▶ TASK TO CARRY OUT: How many lines of the data include the string "where"? State that number alone.

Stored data
____________________
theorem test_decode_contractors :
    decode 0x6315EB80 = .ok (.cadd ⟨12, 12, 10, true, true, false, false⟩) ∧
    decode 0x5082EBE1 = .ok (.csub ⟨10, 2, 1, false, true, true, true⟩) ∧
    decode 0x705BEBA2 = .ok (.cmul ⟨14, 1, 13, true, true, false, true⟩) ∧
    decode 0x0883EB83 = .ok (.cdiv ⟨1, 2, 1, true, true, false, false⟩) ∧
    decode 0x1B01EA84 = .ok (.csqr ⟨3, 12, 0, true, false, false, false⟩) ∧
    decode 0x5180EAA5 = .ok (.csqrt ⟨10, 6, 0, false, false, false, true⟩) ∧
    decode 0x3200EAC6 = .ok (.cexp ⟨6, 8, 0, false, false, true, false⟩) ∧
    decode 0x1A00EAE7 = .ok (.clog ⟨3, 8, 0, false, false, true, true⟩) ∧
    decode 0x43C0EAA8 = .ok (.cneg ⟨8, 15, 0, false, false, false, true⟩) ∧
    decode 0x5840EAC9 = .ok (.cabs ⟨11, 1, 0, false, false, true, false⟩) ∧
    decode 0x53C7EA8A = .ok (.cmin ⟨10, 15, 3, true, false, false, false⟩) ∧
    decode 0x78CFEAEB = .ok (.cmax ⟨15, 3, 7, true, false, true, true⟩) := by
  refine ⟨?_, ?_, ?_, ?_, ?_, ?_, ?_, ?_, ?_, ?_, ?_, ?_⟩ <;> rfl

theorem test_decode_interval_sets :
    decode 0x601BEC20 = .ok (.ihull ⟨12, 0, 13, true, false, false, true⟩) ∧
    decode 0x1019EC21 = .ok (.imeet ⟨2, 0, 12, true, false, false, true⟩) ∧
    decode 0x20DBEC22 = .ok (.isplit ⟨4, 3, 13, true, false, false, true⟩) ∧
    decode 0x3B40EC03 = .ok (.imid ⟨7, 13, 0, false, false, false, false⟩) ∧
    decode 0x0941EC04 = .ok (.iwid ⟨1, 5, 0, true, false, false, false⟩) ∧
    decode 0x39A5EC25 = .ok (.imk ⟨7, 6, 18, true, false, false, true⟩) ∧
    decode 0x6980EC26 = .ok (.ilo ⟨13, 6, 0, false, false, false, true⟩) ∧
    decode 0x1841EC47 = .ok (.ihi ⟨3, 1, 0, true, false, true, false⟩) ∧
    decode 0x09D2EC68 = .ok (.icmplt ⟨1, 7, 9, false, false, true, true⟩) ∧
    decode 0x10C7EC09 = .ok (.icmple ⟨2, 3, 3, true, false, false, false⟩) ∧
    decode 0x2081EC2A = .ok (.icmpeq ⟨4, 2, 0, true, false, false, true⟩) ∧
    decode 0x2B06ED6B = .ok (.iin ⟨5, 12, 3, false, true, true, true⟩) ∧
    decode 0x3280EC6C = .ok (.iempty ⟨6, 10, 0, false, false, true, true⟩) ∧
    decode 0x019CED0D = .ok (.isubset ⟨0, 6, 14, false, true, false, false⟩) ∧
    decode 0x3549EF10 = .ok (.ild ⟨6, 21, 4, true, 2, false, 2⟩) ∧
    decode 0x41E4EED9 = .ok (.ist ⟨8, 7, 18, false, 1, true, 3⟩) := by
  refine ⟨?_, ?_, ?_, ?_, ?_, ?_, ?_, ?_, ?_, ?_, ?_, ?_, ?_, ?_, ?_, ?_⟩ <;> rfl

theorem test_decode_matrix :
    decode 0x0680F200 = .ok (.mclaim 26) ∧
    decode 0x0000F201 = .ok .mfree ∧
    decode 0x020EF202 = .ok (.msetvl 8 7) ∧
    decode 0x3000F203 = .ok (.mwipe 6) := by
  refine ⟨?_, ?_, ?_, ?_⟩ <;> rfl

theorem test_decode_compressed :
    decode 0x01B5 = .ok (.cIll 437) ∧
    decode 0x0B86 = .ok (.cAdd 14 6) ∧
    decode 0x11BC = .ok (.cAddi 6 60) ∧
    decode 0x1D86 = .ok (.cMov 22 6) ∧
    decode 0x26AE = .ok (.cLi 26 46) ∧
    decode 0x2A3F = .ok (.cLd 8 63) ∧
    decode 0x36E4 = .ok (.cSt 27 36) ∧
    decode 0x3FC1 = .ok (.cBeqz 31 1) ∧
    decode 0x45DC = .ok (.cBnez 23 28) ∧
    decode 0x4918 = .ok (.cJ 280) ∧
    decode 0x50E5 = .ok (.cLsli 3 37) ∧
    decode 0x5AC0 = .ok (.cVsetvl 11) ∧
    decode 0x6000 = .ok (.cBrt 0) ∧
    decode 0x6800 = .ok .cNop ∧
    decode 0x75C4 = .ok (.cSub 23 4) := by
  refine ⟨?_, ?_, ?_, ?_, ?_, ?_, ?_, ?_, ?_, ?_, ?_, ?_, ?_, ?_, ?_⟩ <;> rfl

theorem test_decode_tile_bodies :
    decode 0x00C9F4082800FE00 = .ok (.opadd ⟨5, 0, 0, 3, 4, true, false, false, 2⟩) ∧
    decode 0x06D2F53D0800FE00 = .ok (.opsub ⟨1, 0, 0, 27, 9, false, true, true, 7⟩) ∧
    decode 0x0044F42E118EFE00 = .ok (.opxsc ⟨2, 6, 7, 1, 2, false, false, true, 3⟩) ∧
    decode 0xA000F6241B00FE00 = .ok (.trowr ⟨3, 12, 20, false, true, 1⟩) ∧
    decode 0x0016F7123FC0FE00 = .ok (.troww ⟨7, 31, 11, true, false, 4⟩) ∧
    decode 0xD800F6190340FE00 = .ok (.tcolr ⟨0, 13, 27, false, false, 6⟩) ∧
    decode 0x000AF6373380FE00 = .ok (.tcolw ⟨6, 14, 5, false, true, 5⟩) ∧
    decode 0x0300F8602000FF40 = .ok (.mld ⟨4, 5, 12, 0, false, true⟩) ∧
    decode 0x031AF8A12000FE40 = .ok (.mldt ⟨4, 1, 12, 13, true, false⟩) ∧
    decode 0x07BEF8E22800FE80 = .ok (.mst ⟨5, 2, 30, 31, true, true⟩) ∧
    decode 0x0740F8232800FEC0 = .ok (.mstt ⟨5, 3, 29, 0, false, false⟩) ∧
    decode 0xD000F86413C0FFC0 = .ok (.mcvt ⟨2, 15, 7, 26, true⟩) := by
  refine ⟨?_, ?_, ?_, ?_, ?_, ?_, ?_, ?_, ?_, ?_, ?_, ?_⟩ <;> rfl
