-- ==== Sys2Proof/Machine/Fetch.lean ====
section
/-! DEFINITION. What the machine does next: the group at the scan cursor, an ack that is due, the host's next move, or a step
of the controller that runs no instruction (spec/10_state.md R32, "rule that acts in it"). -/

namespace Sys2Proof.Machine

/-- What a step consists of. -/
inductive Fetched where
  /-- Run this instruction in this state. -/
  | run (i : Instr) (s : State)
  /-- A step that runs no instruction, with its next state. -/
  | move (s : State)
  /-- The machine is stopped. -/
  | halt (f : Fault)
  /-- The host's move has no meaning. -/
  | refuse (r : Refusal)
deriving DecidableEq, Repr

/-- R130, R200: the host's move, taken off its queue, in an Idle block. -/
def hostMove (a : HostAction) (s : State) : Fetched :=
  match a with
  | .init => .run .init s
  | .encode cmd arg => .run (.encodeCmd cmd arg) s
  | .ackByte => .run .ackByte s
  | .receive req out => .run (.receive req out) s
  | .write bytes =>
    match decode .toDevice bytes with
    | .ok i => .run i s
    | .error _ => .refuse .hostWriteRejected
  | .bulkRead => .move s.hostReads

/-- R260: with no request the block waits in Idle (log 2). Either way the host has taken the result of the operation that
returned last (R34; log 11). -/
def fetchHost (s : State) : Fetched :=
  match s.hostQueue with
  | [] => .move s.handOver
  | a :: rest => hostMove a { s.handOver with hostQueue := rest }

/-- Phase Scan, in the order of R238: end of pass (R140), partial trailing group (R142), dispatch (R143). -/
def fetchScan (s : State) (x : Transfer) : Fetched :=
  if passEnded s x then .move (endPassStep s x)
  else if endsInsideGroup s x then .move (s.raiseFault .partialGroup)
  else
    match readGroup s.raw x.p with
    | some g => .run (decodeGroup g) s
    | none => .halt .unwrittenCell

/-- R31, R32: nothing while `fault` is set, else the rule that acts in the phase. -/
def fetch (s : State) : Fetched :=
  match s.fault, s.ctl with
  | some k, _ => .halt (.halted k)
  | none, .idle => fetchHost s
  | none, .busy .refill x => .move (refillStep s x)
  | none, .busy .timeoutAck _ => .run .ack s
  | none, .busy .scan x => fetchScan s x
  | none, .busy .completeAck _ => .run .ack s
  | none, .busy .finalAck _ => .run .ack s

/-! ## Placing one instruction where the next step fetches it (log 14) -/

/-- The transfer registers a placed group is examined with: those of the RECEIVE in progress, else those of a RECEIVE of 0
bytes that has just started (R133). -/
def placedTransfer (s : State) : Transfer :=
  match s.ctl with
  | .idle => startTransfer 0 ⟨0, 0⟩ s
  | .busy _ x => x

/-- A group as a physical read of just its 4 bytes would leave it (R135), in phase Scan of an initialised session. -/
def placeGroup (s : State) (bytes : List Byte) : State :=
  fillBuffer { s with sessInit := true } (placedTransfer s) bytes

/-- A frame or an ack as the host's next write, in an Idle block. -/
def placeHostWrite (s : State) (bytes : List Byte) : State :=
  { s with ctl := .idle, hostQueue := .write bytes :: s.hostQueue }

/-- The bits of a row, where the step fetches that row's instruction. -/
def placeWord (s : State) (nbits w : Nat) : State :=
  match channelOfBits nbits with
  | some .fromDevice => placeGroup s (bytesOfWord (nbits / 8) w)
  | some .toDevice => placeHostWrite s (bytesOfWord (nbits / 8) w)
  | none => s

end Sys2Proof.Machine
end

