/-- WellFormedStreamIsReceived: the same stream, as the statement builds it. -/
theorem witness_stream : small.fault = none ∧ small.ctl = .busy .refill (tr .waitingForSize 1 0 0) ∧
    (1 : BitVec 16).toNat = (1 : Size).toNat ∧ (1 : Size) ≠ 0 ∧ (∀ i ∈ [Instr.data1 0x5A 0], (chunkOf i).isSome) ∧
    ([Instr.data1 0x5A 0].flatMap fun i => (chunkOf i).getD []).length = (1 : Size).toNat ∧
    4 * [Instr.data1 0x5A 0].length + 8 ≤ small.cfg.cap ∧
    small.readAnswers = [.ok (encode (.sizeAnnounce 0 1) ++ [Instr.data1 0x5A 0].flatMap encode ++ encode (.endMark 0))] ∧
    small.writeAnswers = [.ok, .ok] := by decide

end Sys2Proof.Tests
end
____________________
▶ YOUR SOLUTION: 3